Guobadia, director for fraternity and sorority life at the University of North Carolina at Charlotte, spoke to Ramapo’s Greek community on various aspects and views of hazing.
“It opened people’s minds to different perspectives of hazing even though it doesn’t necessary happen here,” senior Emily Schnier said.
According to HazingPrevention.org, 55 percent of students encounter hazing while in college-not just from Greek life, but from clubs and sports as well. The website claims that much of the hazing reported by students involved a type of mortifying act or drinking alcohol, and that 82 percent of fatal hazing cases reported were caused by alcohol consumption. National Hazing Prevention Week, which runs Sept. 23 to Sept. 27, is just that-a week dedicated to lowering these statistics.
“The goal is to get students to understand that hazing does not make them a better Greek student,” Graduate Assistant for Fraternity and Sorority Life Shakor Jukes said.
Guobadia began her presentation by asking students to define the word “pledge.” She seemed unsurprised when students struggled to give the word meaning. She then asked the audience to define the word “hazing.” The audience seemed to find “hazing” even harder to define than “pledge.”
“Can we agree that these are not the same?” Guobadia said. “Pledging is just that-it’s an oath, like the Pledge of Allegiance. Hazing is all the unsanctioned, illegal, unauthorized, mental, physical or emotional activity, words that any member can be subject to.”
Being a lifelong member of the Zeta Phi Beta sorority, Guobadia spoke from experience. As a freshman at the University of Delaware, she dreamed of becoming a sister, willing to do what ever she needed to in order to join. She knew it wouldn’t be easy, but she never thought she would be so severely hazed.
“By day, I was a rock star Greek. By night, people were afraid of us. I’m not going to tell you hazing is evil-I did it. I’m just trying to save you all the pain and the destruction,” Guobadia said.
In her presentation, Guobadia broke down the lies behind 10 common hazing myths by using real examples, some of which came from her own life experiences.

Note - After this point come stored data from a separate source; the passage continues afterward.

-- ==== Sys2Proof/Machine/Packet.lean ====
section
/-! DEFINITION. The queue front end: taps, packets, completion signals, and what a launch still does at its end
(09 R159, R170, R179, R182, R184, 12 R233 to R244, 13 R259). -/
namespace Sys2Proof.Machine
open Host

/-! ## Reading a packet and publishing H (12 R235, R239) -/

/-- Replaces a queue. -/
def State.putQueue (s : State) (n : Nat) (q : Queue) : State := { s with queues := put s.queues n q }
/-- The queue enters the error state and starts nothing further (12 R235, R244). -/
def State.queueError (s : State) (n : Nat) : State :=
  match look s.queues n with | some q => s.putQueue n { q with error := true, stopped := true } | none => s
/-- The length of the write history at the first doorbell above packet `i` (12 R239). -/
def Queue.mark (q : Queue) (i : Nat) : Nat := (q.bells.filter (fun b => decide (i < b.1))).foldl (fun _ b => b.2) 0
/-- Whether a queue has a packet read that has not started (12 R240, R242). -/
def State.unstarted (s : State) (q : Queue) : Bool :=
  q.packet.isSome || q.started.any (fun id => !s.hasBegun id)
/-- Whether a queue has pending work: packets unread, or one read and not started (12 R235, R240). -/
def State.pending (s : State) (q : Queue) : Bool := decide (q.head < q.tail) || s.unstarted q

/-! ## The limits of a launch packet (12 R236, 02 R19, 03 R49, 08 R159, R160, 09 R170, 13 R253) -/

/-- One byte at a virtual address, for the structures of a launch; none where the address is no ordinary one, fails translation or names
a package that does not answer (14 R272). -/
def State.vbyte (s : State) (root : W64) (va : Nat) : Option Byte :=
  if 0x1FF ≤ va / 2 ^ 48 then none else
  (s.translate root va).bind (fun p => if s.farFails p.pa then none else some (BitVec.ofNat 8 (s.devNat p.pa 1)))
/-- `n` bytes at a virtual address. -/
def State.vbytes (s : State) (root : W64) (va : Nat) : Nat → Option (List Byte)
  | 0 => some []
  | n + 1 => match s.vbyte root va, State.vbytes s root (va + 1) n with
    | some b, some l => some (b :: l)
    | _, _ => none
/-- A number of `n` bytes at a virtual address. -/
def State.vnat (s : State) (root : W64) (va n : Nat) : Option Nat := (s.vbytes root va n).map leNat

/-- The limits of the packet's own fields (12 R236, 02 R19, 03 R49). -/
def Job.fieldsInLimit (j : Job) : Bool :=
  j.field 2 2 / 32 % 1024 == 0 &&
  decide (1 ≤ j.teamCount) && decide (1 ≤ j.perTeam) && decide (j.perTeam ≤ 16) &&
  j.regs % 32 == 0 && decide (32 ≤ j.regs) && decide (j.regs ≤ 512) && decide (j.perTeam * j.regs ≤ 3072) &&
  decide (j.scratch ≤ 524288) && j.scratch % 64 == 0 && j.field 16 8 % 4 == 0 && j.field 32 8 % 8 == 0 &&
  j.field 64 8 % 4 == 0 && j.field 80 8 % 4 == 0 && j.trapArea % 64 == 0 && j.trapArea != 0 &&
  decide (1 ≤ j.logical) && decide (j.logical ≤ 4096) &&
  decide (j.tileCount ≤ 8) && decide (j.tileBase + 32 * j.tileCount ≤ j.regs) &&
  decide (j.casks ≤ 16) && decide (j.reducers ≤ 16) && j.field 101 3 == 0 && j.field 104 8 % 8 == 0 && j.field 120 8 == 0

/-- The arena header (09 R170). -/
def State.arenaOk (s : State) (j : Job) : Bool :=
  j.arena == 0 || (j.arena % 65536 == 0 &&
    match s.vbytes j.root j.arena 64 with
    | none => false
    | some b =>
      let f := fun k => leNat ((b.drop (8 * k)).take 8)
      (List.range 7).all (fun k => f k % 64 == 0) && f 7 == 0 &&
      decide (64 + f 2 + f 3 + f 4 + f 5 + f 6 + j.teamCount * j.perTeam * (f 0 + f 1) ≤ j.arenaBytes))

/-- The trap area's CAP, where the header and every slot are mapped writable (13 R253). -/
def State.trapCap (s : State) (j : Job) : Option Nat :=
  match s.vnat j.root j.trapArea 4 with
  | none => none
  | some cap =>
    let last := j.trapArea + 64 + 64 * cap - 1
    let ok := (List.range (last / 2 ^ 16 - j.trapArea / 2 ^ 16 + 1)).all (fun k =>
      let va := (j.trapArea / 2 ^ 16 + k) * 2 ^ 16
      decide (va / 2 ^ 48 < 0x1FF) && ((s.translate j.root va).map Page.w).getD false)
    if 2 ≤ cap ∧ cap ≤ 16384 ∧ ok then some cap else none

/-- Entry `k` of a group table (08 R159, R160). -/
def State.groupEntry (s : State) (j : Job) (va k : Nat) : Option (List Nat) :=
  match s.vnat j.root (va + 8 + 8 * k) 4, s.vnat j.root (va + 12 + 8 * k) 2, s.vnat j.root (va + 14 + 8 * k) 2 with
  | some off, some n, some 0 =>
    if n = 0 ∨ 768 < n ∨ off % 2 ≠ 0 then none else
    match s.vbytes j.root (va + off) (2 * n) with
    | none => none
    | some b =>
      let ms := (List.range n).map (fun i => leNat ((b.drop (2 * i)).take 2))
      if (ms.zip (ms.drop 1)).all (fun p => decide (p.1 < p.2)) && ms.all (fun m => decide (m < j.logical)) then some ms else none
  | _, _, _ => none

“Have you even stopped and thought, ‘Are we worth being loyal to?'” Guobadia asked the Greek life members.
“She’s a phenomenal speaker,” Malcolm Minor, a senior, said. “She has such progressive thoughts about what Greek life is and what it should be in the 21st century.”
Guobadia mentioned that on her website, there’s a list of “100 Ways to Create Good Members Without Hazing,” which offers a wide range of alternatives. A few of them include “participating in a ropes course” or other teambuilding activities, “dinner and a movie,” or participating in “arts and crafts for a cause.”
“Hopefully this will make people think before they start doing crazy things, but you have some good Greeks here-doing some good things,” Guobadia said.